1. “ Ordinarily, in a suit instituted or defended by a husband for or against a deceased person, it is competent for the wife to testify in regard to transactions between the husband and the deceased. Mere personal interest, such as that entertained by a near relative, does not disqualify a witness.” Kitchens v. Poole, 146 Ga. 229 (5) (91 S. E. 81). It does not appear that the wife, who was introduced as a witness, had any pecuniary interest in the result of the suit; therefore she was not an incompetent witness.

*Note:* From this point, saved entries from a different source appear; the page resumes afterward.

-- ==== Sys2Proof/Machine/Dispatch.lean ====
section
/-! DEFINITION. The meaning of each instruction, one arm per row of the opcode table (30_encoding.md R66). -/

namespace Sys2Proof.Machine

/-- Execute one instruction in the state after its fetch. -/
def exec (i : Instr) (s : State) : Host.Outcome State Fault Refusal :=
  match i with
  | .cls => Sys2Proof.Machine.execCls s
  | .ret => Sys2Proof.Machine.execRet s
  | .jp nnn => Sys2Proof.Machine.execJp nnn s
  | .call nnn => Sys2Proof.Machine.execCall nnn s
  | .se x nn => Sys2Proof.Machine.execSe x nn s
  | .sne x nn => Sys2Proof.Machine.execSne x nn s
  | .ldi x nn => Sys2Proof.Machine.execLdi x nn s
  | .addi x nn => Sys2Proof.Machine.execAddi x nn s
  | .mov x y => Sys2Proof.Machine.execMov x y s
  | .or x y => Sys2Proof.Machine.execOr x y s
  | .and x y => Sys2Proof.Machine.execAnd x y s
  | .xor x y => Sys2Proof.Machine.execXor x y s
  | .add x y => Sys2Proof.Machine.execAdd x y s
  | .sub x y => Sys2Proof.Machine.execSub x y s
  | .shr x y => Sys2Proof.Machine.execShr x y s
  | .subn x y => Sys2Proof.Machine.execSubn x y s
  | .shl x y => Sys2Proof.Machine.execShl x y s
  | .ldidx nnn => Sys2Proof.Machine.execLdidx nnn s
  | .jpv0 nnn => Sys2Proof.Machine.execJpv0 nnn s
  | .rnd x nn => Sys2Proof.Machine.execRnd x nn s
  | .drw x y n => Sys2Proof.Machine.execDrw x y n s
  | .skp x => Sys2Proof.Machine.execSkp x s
  | .sknp x => Sys2Proof.Machine.execSknp x s
  | .gdt x => Sys2Proof.Machine.execGdt x s
  | .sdt x => Sys2Proof.Machine.execSdt x s
  | .sst x => Sys2Proof.Machine.execSst x s
  | .addidx x => Sys2Proof.Machine.execAddidx x s
  | .bcd x => Sys2Proof.Machine.execBcd x s
  | .stm x => Sys2Proof.Machine.execStm x s
  | .ldm x => Sys2Proof.Machine.execLdm x s

end Sys2Proof.Machine
end

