-- ==== Sys2Proof/Laws/Draw.lean ====
section
/-! SUPPORT. The laws of the screen: what a toggle and a sequence of toggles leave on each pixel (43_display.md R121). -/

namespace Sys2Proof.Machine

/-- A pixel of the blank screen is off. -/
@[simp] theorem pixelOf_blankScreen (k : Pixel) : pixelOf blankScreen k = false := by
  simp [pixelOf, blankScreen]

/-- Two pixels are the same when they agree in row and column. -/
theorem Pixel.eq_iff (j k : Pixel) : j = k ↔ j.val / 64 = k.val / 64 ∧ j.val % 64 = k.val % 64 := by
  rw [Fin.ext_iff]; omega

/-- A toggle turns one pixel over and leaves every other. -/
@[simp] theorem pixelOf_togglePixel (f : Screen) (j k : Pixel) :
    pixelOf (togglePixel f j) k = if k = j then !pixelOf f k else pixelOf f k := by
  have hk : k.val % 64 < 64 := Nat.mod_lt _ (by decide)
  simp only [pixelOf, togglePixel, Vector.getElem_set]
  split <;> rename_i hrow
  · simp only [BitVec.getLsbD_xor, BitVec.getLsbD_twoPow, hrow]
    by_cases h : k = j
    · subst h; simp [hk]
    · have : j.val % 64 ≠ k.val % 64 := fun hc => h ((Pixel.eq_iff k j).mpr ⟨hrow.symm, hc.symm⟩)
      simp [h, this]
  · rw [if_neg fun h => hrow (by rw [h])]

/-- The collision so far and the screen after more toggles. -/
theorem drawPixels_foldl (ks : List Pixel) (acc : Screen × Bool) (hks : ks.Nodup) :
    (∀ k, pixelOf (ks.foldl drawPixel acc).1 k = if k ∈ ks then !pixelOf acc.1 k else pixelOf acc.1 k) ∧
    ((ks.foldl drawPixel acc).2 = true ↔ acc.2 = true ∨ ∃ k ∈ ks, pixelOf acc.1 k = true) := by
  induction ks generalizing acc with
  | nil => simp
  | cons j rest ih =>
    obtain ⟨hj, hr⟩ := List.nodup_cons.mp hks
    obtain ⟨ih1, ih2⟩ := ih (drawPixel acc j) hr
    constructor
    · intro k
      rw [List.foldl_cons, ih1]
      simp only [drawPixel, pixelOf_togglePixel, List.mem_cons]
      by_cases h : k = j
      · subst h; simp [hj]
      · simp [h]
    · rw [List.foldl_cons, ih2]
      simp only [drawPixel, pixelOf_togglePixel, Bool.or_eq_true, List.mem_cons, exists_eq_or_imp]
      have hne : ∀ k ∈ rest, k ≠ j := fun k hk h => hj (h ▸ hk)
      constructor
      · rintro ((h | h) | ⟨k, hk, h⟩)
        · exact .inl h
        · exact .inr (.inl h)
        · rw [if_neg (hne k hk)] at h; exact .inr (.inr ⟨k, hk, h⟩)
      · rintro (h | h | ⟨k, hk, h⟩)
        · exact .inl (.inl h)
        · exact .inl (.inr h)
        · exact .inr ⟨k, hk, by rw [if_neg (hne k hk)]; exact h⟩

/-- Drawing a list of distinct pixels: exactly these are turned over. -/
theorem pixelOf_drawPixels (f : Screen) (ks : List Pixel) (hks : ks.Nodup) (k : Pixel) :
    pixelOf (drawPixels f ks).1 k = if k ∈ ks then !pixelOf f k else pixelOf f k :=
  (drawPixels_foldl ks (f, false) hks).1 k

/-- Drawing a list of distinct pixels: the collision is set exactly when one of them was on. -/
theorem drawPixels_collision (f : Screen) (ks : List Pixel) (hks : ks.Nodup) :
    (drawPixels f ks).2 = true ↔ ∃ k ∈ ks, pixelOf f k = true := by
  simpa [drawPixels] using (drawPixels_foldl ks (f, false) hks).2

/-- Two pixels of a sprite with the same index come from the same row and column: at most 15 rows, 8 columns. -/
theorem pixelAt_inj {c r col row col' row' : Nat} (hc : col < 8) (hc' : col' < 8) (hr : row < 16) (hr' : row' < 16)
    (h : pixelAt (c + col) (r + row) = pixelAt (c + col') (r + row')) : row = row' ∧ col = col' := by
  simp only [pixelAt, Fin.mk.injEq] at h
  omega

/-- The pixels of a sprite, by row and column. -/
theorem State.mem_spritePixels (s : State) (x y : Reg) (n : BitVec 4) (k : Pixel) :
    k ∈ s.spritePixels x y n ↔ ∃ row < n.toNat, ∃ col < 8, (s.readIndexed row).getLsbD (7 - col) = true ∧
      pixelAt (s.spriteColumn x + col) (s.spriteRow y + row) = k := by
  simp only [State.spritePixels, List.mem_flatMap, List.mem_range, List.mem_filterMap, Option.ite_none_right_eq_some,
    Option.some.injEq]

/-- No pixel comes twice in a sprite (43_display.md R121). -/
theorem State.spritePixels_nodup (s : State) (x y : Reg) (n : BitVec 4) : (s.spritePixels x y n).Nodup := by
  have hn : n.toNat < 16 := n.isLt
  unfold State.spritePixels
  rw [List.nodup_flatMap]
  constructor
  · intro row hrow
    have hrow : row < 16 := by have := List.mem_range.mp hrow; omega
    rw [List.Nodup, List.pairwise_filterMap]
    refine List.Pairwise.imp_of_mem (fun {col col'} hc hc' hlt b hb b' hb' heq => ?_) List.pairwise_lt_range
    simp only [Option.ite_none_right_eq_some, Option.some.injEq, List.mem_range] at hb hb' hc hc'
    have := (pixelAt_inj hc hc' hrow hrow (hb.2.trans (heq.trans hb'.2.symm))).2
    omega
  · refine List.Pairwise.imp_of_mem (fun {row row'} hr hr' hlt => ?_) List.pairwise_lt_range
    simp only [List.mem_range] at hr hr'
    intro k hk hk'
    simp only [List.mem_filterMap, List.mem_range, Option.ite_none_right_eq_some, Option.some.injEq] at hk hk'
    obtain ⟨col, hc, -, h⟩ := hk
    obtain ⟨col', hc', -, h'⟩ := hk'
    have := (pixelAt_inj hc hc' (by omega) (by omega) (h.trans h'.symm)).1
    omega

end Sys2Proof.Machine
end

2. The death of one of the parties to a litigation does not render the other party entirely incompetent to testify as a witness, “ but only incompetent to testify to transactions or communications with the deceased. Independent physical facts which do not involve any such communication or transaction are not within the rule.” Nugent v. Watkins, 129 Ga. 382 (1), 383 (58 S. E. 888). Chamblee v. Pirkle, 101 Ga. 790, 792 (29 S. E. 20). The evidence to which objection was offered in the present case, under the above-stated rule, was properly admitted.
3. The court did not err in overruling the demurrer to the petition.
4. The verdict is supported by evidence, and the court did not err in overruling the motion for a new trial.
Judgment affirmed.
All the Justices concur. Harper Hamilton and Harris & Harris, for plaintiffs in error. M. B. Eubanks, contra.